To do - Once the line with "exec i s = .next (s.nzInto n r) := by" is found, repeat exactly that line and every one after it until the data below ends, including the last line.

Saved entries
--- START ---

-- ==== Sys2Proof/Proofs/Logical.lean ====
section
/-! The logical instructions (42_logical.md R160 to R165): the result bit by bit, with N and Z by its value. -/

namespace Sys2Proof.Machine

/-- An instruction that ends in the model's write of a result with N and Z answers that write as the statements put it. -/
theorem exec_eq_next_nzInto {i : Instr} {s : State} {n : RegNo} {r : Word} (h : exec i s = .next (s.writeNZ n r)) :
    exec i s = .next (s.nzInto n r) := by
  rw [h, writeNZ_eq_nzInto]

/-- TST writes no register: N and Z of the conjunction are all it leaves (42_logical.md R165). -/
theorem exec_tst_eq_next_nzOf (rn rm : LowReg) (s : State) :
    exec (.tst rn rm) s = .next { s with cpsr := nzOf s.cpsr (s.readReg (low rn) &&& s.readReg (low rm)) } := by
  rw [nzOf_eq]; rfl

/-- Below the width, the complement of a word has the negated bit. -/
theorem getLsbD_not_of_lt (v : Word) {k : Nat} (hk : k < 32) : (~~~v).getLsbD k = !v.getLsbD k := by
  rw [BitVec.getLsbD_not, decide_eq_true hk, Bool.true_and]

/-- Settles O36: each result is the operation on words of its rule, which acts on each bit by itself. -/
theorem logicalResults : Obligations.LogicalResults := by
  intro s rd rn rm x
  let d := s.readReg (low rd)
  let m := s.readReg (low rm)
  refine ⟨⟨d &&& m, exec_eq_next_nzInto rfl, ?and⟩, ⟨d ||| m, exec_eq_next_nzInto rfl, ?orr⟩,
    ⟨d ^^^ m, exec_eq_next_nzInto rfl, ?eor⟩, ⟨d &&& ~~~m, exec_eq_next_nzInto rfl, ?bic⟩,
    ⟨~~~m, exec_eq_next_nzInto rfl, ?mvn⟩, ⟨s.readReg (low rn) &&& m, exec_tst_eq_next_nzOf rn rm s, ?tst⟩⟩
  case and | tst => exact fun k _ => BitVec.getLsbD_and
  case orr => exact fun k _ => BitVec.getLsbD_or
  case eor => exact fun k _ => BitVec.getLsbD_xor
  case bic => exact fun k hk => by rw [BitVec.getLsbD_and, getLsbD_not_of_lt m hk]
  case mvn => exact fun k hk => getLsbD_not_of_lt m hk

end Sys2Proof.Machine
end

--- END ---

Solution for this problem -
    exec i s = .next (s.nzInto n r) := by
  rw [h, writeNZ_eq_nzInto]

/-- TST writes no register: N and Z of the conjunction are all it leaves (42_logical.md R165). -/
theorem exec_tst_eq_next_nzOf (rn rm : LowReg) (s : State) :
    exec (.tst rn rm) s = .next { s with cpsr := nzOf s.cpsr (s.readReg (low rn) &&& s.readReg (low rm)) } := by
  rw [nzOf_eq]; rfl

/-- Below the width, the complement of a word has the negated bit. -/
theorem getLsbD_not_of_lt (v : Word) {k : Nat} (hk : k < 32) : (~~~v).getLsbD k = !v.getLsbD k := by
  rw [BitVec.getLsbD_not, decide_eq_true hk, Bool.true_and]

/-- Settles O36: each result is the operation on words of its rule, which acts on each bit by itself. -/
theorem logicalResults : Obligations.LogicalResults := by
  intro s rd rn rm x
  let d := s.readReg (low rd)
  let m := s.readReg (low rm)
  refine ⟨⟨d &&& m, exec_eq_next_nzInto rfl, ?and⟩, ⟨d ||| m, exec_eq_next_nzInto rfl, ?orr⟩,
    ⟨d ^^^ m, exec_eq_next_nzInto rfl, ?eor⟩, ⟨d &&& ~~~m, exec_eq_next_nzInto rfl, ?bic⟩,
    ⟨~~~m, exec_eq_next_nzInto rfl, ?mvn⟩, ⟨s.readReg (low rn) &&& m, exec_tst_eq_next_nzOf rn rm s, ?tst⟩⟩
  case and | tst => exact fun k _ => BitVec.getLsbD_and
  case orr => exact fun k _ => BitVec.getLsbD_or
  case eor => exact fun k _ => BitVec.getLsbD_xor
  case bic => exact fun k hk => by rw [BitVec.getLsbD_and, getLsbD_not_of_lt m hk]
  case mvn => exact fun k hk => getLsbD_not_of_lt m hk

end Sys2Proof.Machine
end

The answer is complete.